'''

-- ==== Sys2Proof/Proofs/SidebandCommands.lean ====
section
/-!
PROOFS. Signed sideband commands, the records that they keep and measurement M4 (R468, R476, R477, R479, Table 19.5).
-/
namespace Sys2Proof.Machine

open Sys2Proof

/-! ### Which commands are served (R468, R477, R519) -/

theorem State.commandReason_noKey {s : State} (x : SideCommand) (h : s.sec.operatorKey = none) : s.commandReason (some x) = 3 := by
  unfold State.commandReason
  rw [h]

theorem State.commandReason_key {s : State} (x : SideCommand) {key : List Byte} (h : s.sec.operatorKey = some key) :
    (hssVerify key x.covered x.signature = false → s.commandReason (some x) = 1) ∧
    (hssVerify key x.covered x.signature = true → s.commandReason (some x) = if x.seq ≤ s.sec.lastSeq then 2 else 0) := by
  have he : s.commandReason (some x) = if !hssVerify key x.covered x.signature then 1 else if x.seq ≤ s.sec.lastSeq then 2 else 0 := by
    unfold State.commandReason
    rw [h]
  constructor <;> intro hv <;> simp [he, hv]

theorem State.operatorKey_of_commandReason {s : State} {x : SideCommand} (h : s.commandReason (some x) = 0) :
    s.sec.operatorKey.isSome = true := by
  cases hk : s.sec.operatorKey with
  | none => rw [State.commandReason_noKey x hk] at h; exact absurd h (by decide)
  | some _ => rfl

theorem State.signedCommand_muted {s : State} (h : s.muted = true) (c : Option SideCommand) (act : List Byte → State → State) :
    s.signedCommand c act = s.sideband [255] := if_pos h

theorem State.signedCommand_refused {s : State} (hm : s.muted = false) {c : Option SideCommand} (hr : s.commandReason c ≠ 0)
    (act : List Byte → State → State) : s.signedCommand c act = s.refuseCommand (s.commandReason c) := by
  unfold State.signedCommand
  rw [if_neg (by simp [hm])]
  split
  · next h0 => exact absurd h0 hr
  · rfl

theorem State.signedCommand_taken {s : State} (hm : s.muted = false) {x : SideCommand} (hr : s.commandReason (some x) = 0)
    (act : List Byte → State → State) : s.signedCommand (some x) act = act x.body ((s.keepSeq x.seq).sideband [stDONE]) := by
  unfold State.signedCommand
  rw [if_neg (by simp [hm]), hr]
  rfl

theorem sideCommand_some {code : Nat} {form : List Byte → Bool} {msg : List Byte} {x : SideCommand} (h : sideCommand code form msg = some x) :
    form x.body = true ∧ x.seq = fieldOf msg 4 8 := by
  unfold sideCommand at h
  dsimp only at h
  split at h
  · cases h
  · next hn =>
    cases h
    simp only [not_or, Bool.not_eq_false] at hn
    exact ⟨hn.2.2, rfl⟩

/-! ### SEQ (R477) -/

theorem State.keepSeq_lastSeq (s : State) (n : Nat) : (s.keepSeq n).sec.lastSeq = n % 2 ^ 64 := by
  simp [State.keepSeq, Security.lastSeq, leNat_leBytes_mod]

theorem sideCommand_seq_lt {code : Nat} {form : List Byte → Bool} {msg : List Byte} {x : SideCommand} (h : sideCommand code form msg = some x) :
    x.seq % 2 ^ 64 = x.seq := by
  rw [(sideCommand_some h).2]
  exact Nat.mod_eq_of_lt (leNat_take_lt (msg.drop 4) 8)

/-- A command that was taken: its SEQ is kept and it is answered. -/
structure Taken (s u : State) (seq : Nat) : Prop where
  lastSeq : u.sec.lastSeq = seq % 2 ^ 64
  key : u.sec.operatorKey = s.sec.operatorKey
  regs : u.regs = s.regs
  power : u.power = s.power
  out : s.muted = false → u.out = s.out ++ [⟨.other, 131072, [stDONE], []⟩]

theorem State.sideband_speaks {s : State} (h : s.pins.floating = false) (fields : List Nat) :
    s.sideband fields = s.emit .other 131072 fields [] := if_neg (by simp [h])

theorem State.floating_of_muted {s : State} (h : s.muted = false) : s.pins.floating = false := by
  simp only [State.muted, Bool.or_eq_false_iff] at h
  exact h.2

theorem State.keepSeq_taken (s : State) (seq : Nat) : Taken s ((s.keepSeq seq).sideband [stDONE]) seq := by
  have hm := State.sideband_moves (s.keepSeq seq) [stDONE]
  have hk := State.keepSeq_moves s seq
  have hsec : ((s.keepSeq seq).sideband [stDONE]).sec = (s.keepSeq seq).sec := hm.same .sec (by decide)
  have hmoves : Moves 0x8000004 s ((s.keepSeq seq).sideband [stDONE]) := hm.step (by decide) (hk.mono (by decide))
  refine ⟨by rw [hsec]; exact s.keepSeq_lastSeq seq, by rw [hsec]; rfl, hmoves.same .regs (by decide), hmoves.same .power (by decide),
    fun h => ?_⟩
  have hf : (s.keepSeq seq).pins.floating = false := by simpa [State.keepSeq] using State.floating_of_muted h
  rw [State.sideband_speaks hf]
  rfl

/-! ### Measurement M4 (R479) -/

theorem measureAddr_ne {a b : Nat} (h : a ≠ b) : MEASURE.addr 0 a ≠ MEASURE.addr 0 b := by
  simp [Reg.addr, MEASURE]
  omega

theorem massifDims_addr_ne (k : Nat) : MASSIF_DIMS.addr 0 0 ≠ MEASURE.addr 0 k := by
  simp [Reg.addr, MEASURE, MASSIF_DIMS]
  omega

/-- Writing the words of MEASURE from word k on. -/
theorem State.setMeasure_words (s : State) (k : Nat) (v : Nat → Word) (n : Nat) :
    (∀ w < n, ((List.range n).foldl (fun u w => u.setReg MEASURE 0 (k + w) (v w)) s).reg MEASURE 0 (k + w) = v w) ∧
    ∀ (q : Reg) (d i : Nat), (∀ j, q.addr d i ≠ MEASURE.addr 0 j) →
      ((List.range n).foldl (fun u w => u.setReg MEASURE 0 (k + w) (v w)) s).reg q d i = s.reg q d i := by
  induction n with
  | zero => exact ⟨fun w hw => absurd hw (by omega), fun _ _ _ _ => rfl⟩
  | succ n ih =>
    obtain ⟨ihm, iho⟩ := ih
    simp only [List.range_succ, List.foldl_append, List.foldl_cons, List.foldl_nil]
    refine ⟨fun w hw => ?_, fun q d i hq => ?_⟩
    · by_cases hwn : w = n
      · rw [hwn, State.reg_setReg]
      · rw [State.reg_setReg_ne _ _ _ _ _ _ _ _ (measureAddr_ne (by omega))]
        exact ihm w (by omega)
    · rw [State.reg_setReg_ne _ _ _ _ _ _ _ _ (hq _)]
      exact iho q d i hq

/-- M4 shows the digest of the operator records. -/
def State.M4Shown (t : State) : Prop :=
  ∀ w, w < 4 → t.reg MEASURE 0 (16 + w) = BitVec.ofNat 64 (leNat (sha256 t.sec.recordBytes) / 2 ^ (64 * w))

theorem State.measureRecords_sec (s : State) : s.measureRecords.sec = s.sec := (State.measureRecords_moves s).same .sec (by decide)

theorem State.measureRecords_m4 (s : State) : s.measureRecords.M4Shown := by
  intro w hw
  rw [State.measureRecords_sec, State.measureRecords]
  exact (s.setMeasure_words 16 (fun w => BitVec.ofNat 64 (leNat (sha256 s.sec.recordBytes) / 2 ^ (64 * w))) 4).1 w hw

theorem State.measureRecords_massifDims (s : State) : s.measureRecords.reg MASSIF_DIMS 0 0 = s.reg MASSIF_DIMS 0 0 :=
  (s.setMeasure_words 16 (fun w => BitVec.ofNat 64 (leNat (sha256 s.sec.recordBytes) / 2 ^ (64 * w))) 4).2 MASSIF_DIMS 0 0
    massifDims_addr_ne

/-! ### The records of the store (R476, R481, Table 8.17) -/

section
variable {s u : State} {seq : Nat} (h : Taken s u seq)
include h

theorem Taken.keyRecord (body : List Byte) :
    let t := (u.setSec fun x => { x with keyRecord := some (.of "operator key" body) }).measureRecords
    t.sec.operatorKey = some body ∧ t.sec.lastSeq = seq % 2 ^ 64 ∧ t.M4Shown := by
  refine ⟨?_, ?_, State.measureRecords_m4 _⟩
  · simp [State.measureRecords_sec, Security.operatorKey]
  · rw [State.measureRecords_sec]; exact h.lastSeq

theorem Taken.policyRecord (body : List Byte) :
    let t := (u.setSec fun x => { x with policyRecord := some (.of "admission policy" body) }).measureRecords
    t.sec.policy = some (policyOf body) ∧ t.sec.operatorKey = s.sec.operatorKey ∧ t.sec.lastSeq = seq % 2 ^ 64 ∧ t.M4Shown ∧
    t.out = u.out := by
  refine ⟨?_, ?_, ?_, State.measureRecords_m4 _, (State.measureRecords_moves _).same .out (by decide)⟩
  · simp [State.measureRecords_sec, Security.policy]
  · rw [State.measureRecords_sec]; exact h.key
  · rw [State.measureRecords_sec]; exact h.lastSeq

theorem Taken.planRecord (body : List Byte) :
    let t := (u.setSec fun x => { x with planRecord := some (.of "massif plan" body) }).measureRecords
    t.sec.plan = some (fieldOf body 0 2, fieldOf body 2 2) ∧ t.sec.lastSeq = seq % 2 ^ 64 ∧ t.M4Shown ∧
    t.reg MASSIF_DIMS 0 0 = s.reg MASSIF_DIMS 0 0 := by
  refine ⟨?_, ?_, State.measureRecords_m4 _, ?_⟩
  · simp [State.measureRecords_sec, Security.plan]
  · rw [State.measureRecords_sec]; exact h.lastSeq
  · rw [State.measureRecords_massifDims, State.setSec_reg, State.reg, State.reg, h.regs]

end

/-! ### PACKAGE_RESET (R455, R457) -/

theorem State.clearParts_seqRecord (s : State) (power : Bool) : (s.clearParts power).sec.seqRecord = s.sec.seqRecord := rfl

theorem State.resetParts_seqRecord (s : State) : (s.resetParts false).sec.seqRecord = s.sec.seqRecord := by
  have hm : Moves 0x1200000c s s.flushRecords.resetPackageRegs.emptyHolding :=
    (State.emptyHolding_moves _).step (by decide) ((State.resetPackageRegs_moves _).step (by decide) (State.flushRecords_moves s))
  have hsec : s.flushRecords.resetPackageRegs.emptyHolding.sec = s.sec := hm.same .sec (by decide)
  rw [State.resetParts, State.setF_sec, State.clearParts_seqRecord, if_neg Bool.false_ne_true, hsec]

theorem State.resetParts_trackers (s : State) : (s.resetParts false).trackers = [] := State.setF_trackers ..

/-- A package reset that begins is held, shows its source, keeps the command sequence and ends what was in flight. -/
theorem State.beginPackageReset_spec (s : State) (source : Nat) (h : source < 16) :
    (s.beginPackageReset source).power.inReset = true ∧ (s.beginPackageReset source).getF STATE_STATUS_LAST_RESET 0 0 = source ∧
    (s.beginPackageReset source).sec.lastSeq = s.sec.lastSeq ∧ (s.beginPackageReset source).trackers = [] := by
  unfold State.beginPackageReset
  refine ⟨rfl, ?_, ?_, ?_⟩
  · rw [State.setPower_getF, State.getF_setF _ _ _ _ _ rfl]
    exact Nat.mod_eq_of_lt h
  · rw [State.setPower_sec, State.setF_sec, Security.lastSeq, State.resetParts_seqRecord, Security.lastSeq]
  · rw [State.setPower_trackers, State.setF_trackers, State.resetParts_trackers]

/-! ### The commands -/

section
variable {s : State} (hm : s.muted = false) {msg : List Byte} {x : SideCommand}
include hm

'''
'''

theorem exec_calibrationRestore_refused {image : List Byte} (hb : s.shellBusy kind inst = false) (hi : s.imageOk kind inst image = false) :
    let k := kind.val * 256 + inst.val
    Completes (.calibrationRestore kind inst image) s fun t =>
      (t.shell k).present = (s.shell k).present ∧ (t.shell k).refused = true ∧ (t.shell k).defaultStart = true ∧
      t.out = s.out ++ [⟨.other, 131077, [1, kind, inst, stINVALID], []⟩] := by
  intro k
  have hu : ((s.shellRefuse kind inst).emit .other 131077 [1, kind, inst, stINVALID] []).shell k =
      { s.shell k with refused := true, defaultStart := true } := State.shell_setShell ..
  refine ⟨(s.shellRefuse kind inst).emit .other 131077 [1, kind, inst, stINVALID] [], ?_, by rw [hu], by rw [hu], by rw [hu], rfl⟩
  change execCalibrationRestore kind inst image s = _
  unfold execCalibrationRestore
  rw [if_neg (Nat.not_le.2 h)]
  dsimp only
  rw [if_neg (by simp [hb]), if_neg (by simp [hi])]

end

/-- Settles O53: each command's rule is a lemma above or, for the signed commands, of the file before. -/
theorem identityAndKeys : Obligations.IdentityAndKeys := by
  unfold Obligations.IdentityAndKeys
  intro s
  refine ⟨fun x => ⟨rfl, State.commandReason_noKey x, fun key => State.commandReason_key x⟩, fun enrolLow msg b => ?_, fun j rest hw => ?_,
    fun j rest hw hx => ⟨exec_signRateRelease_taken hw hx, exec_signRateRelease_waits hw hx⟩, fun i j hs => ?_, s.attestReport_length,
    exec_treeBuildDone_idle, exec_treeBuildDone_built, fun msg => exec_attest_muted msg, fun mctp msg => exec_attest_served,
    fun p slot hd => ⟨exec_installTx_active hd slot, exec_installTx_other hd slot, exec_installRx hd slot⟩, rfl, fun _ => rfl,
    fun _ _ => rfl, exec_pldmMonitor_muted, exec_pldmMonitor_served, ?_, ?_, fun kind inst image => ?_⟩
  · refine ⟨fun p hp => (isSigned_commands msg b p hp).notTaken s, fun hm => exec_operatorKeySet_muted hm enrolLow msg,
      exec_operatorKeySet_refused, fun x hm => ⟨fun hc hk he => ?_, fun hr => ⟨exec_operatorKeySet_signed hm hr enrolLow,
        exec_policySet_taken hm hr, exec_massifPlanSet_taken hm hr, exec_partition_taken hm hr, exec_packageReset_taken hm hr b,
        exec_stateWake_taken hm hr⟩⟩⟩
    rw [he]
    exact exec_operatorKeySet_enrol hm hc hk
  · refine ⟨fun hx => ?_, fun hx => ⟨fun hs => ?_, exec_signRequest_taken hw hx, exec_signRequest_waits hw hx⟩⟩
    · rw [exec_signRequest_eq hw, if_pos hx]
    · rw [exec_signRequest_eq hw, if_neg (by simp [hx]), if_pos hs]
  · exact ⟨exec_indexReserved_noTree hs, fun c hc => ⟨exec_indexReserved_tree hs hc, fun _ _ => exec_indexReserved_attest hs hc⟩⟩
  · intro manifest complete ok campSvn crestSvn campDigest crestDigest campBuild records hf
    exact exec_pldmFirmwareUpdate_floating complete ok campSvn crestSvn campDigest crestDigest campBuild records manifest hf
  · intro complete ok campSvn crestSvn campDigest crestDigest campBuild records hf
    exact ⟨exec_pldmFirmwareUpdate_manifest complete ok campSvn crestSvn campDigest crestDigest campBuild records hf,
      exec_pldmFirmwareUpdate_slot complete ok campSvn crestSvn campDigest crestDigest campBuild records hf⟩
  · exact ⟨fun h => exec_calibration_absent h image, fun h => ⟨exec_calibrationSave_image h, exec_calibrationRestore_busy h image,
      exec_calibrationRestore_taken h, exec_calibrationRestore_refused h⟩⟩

'''
'''

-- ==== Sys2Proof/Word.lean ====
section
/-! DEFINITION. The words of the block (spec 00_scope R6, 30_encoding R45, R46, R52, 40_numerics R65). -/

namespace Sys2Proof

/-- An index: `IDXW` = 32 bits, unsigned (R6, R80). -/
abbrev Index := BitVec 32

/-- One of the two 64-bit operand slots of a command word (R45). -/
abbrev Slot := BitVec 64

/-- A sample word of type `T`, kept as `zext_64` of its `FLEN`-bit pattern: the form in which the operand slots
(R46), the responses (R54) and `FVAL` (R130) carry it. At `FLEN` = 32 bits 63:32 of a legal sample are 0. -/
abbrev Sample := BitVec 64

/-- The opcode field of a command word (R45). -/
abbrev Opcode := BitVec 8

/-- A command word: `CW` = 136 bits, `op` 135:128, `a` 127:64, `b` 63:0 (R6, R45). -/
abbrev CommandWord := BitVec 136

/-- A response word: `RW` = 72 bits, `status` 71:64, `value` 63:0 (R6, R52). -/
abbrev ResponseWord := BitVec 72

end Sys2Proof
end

'''

About this task — How many lines in the entries above hold the string "campSvn"? Answer with the number and nothing more.

Response for this exercise — 5